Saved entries
—————

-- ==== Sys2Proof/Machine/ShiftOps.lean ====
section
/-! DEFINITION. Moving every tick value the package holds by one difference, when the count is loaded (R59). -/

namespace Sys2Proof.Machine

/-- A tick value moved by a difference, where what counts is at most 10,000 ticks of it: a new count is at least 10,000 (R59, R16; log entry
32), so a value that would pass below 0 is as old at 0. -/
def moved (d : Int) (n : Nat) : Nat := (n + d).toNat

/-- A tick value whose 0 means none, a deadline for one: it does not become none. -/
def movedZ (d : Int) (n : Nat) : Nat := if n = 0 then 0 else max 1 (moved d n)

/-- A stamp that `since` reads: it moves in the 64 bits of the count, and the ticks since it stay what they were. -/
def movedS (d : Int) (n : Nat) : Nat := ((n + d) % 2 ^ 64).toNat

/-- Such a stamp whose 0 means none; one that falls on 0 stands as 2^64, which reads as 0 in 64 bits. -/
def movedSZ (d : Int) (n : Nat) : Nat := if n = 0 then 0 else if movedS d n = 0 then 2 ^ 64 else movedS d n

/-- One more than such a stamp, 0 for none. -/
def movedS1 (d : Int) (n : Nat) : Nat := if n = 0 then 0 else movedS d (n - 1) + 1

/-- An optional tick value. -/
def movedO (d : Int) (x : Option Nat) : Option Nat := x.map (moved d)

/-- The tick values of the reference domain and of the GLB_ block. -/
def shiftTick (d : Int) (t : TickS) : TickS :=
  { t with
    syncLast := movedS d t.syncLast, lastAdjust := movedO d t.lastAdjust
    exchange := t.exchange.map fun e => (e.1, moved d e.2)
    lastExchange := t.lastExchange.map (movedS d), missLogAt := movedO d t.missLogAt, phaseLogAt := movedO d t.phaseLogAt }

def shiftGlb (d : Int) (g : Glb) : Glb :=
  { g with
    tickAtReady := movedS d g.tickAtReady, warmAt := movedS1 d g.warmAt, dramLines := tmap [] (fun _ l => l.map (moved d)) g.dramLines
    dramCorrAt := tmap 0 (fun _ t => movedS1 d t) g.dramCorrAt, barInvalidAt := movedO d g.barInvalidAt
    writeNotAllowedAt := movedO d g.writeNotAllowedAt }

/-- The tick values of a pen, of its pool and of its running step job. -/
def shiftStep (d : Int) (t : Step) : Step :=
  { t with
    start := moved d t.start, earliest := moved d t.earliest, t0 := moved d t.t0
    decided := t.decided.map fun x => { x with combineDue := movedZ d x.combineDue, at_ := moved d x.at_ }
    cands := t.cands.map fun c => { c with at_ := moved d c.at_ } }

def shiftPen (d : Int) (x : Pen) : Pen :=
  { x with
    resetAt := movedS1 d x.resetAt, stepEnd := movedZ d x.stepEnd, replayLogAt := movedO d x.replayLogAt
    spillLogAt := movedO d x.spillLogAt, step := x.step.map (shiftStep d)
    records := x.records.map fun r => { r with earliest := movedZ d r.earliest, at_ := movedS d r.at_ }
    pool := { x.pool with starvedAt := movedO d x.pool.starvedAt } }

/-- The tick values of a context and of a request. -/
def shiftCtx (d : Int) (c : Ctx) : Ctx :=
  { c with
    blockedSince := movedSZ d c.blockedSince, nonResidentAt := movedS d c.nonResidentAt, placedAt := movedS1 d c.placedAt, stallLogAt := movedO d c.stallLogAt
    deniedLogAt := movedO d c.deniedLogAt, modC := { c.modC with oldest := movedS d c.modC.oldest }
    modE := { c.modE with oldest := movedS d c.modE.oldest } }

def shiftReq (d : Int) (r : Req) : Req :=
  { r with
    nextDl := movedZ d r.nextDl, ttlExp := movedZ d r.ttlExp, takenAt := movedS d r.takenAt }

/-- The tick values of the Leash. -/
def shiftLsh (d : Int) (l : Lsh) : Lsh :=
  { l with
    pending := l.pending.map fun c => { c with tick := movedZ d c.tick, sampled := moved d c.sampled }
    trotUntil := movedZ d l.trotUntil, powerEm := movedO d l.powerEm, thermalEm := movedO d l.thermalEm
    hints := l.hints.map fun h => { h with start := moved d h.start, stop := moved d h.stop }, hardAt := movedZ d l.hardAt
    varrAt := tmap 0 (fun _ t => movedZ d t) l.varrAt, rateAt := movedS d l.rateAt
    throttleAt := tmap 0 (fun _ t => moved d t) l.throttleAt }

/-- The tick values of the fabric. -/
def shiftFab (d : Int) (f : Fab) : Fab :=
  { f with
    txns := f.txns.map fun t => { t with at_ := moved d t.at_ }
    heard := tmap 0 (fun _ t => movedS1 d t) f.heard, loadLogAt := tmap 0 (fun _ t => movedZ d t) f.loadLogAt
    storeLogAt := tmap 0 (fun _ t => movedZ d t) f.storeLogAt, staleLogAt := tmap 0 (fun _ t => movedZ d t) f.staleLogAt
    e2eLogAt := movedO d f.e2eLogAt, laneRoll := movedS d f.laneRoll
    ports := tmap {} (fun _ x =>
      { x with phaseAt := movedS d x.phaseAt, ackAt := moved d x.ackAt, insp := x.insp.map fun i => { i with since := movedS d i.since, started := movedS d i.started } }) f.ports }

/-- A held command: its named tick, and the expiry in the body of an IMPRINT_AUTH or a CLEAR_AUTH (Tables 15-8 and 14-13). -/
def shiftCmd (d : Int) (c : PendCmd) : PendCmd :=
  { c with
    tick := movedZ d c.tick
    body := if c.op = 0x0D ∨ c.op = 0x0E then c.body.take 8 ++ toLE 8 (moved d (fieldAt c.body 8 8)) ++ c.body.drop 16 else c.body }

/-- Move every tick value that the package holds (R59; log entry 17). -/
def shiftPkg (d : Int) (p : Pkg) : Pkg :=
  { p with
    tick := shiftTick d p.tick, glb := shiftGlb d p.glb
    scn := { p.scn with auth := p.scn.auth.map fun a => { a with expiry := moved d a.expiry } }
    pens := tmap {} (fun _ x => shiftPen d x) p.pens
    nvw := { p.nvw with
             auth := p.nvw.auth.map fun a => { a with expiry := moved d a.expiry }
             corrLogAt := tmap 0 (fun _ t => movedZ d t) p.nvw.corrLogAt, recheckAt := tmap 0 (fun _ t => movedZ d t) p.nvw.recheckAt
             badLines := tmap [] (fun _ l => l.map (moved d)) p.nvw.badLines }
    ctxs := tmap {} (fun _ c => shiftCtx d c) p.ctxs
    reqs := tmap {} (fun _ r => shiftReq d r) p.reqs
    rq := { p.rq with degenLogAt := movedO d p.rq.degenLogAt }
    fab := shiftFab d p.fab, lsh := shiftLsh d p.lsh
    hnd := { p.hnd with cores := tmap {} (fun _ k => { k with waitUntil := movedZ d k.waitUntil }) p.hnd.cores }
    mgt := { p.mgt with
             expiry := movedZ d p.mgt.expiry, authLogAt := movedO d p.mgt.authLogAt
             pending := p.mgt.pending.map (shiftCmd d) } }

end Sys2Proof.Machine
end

—————

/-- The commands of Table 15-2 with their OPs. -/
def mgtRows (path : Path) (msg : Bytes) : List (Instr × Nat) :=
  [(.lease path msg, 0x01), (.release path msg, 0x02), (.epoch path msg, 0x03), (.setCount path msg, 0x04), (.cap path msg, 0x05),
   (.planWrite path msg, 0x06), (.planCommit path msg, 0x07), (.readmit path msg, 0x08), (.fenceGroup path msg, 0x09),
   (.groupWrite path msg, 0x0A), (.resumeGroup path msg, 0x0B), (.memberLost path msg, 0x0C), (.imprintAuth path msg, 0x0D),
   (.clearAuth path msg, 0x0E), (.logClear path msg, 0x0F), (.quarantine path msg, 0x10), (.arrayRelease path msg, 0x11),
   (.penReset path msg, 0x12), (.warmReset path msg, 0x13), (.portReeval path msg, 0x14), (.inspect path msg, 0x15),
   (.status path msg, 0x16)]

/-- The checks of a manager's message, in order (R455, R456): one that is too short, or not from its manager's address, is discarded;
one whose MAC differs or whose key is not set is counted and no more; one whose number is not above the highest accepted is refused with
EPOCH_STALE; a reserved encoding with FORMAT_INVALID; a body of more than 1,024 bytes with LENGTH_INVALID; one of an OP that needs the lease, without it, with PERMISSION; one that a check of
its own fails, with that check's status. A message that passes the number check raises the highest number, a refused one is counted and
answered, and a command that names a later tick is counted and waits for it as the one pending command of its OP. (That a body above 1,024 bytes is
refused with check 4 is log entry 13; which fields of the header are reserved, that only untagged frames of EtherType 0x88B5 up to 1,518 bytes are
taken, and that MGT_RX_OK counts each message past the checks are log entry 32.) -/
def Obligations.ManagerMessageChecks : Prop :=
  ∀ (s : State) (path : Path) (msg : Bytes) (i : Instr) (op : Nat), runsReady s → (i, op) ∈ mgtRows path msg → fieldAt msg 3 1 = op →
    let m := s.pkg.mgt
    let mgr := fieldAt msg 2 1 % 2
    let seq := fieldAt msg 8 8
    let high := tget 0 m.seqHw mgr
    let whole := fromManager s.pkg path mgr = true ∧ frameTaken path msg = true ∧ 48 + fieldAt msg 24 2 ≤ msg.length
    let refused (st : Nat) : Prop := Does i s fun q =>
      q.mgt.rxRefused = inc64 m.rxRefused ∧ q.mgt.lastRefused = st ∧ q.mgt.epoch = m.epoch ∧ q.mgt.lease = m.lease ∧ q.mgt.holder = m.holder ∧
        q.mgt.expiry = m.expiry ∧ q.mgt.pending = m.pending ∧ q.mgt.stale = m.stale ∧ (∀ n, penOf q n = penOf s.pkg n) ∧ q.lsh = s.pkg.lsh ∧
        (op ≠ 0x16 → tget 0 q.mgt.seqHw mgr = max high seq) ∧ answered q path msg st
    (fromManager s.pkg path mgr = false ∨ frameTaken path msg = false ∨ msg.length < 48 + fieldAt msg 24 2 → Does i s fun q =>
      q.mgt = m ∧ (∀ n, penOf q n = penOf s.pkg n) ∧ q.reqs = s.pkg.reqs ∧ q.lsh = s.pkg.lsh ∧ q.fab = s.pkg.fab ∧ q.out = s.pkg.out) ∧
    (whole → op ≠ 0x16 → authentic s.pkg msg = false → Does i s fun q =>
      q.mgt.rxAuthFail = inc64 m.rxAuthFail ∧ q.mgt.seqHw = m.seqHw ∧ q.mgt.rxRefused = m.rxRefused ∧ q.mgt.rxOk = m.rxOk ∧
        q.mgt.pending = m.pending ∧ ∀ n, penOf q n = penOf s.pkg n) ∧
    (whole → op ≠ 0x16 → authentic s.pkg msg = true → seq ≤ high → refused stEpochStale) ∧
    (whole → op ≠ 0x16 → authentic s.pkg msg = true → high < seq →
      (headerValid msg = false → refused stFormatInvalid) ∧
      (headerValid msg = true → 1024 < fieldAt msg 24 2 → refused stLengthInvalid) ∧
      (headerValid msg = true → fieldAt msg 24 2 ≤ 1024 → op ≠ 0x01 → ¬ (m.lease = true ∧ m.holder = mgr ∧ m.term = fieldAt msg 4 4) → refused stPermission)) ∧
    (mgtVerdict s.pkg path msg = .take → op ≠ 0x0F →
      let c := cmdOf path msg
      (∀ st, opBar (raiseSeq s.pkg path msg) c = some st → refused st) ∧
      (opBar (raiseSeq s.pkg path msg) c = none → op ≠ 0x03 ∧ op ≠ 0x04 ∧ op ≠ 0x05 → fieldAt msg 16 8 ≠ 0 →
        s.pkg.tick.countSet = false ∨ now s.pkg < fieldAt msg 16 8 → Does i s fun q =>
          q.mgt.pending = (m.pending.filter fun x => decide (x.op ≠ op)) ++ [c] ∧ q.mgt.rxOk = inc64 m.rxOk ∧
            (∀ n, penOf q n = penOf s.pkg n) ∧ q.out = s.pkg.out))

—————

- Task goal
Only lines with the word "entry" are needed. Copy them from the preceding records.

- Written solution
/-- A tick value moved by a difference, where what counts is at most 10,000 ticks of it: a new count is at least 10,000 (R59, R16; log entry
/-- Move every tick value that the package holds (R59; log entry 17). -/
refused with check 4 is log entry 13; which fields of the header are reserved, that only untagged frames of EtherType 0x88B5 up to 1,518 bytes are
taken, and that MGT_RX_OK counts each message past the checks are log entry 32.) -/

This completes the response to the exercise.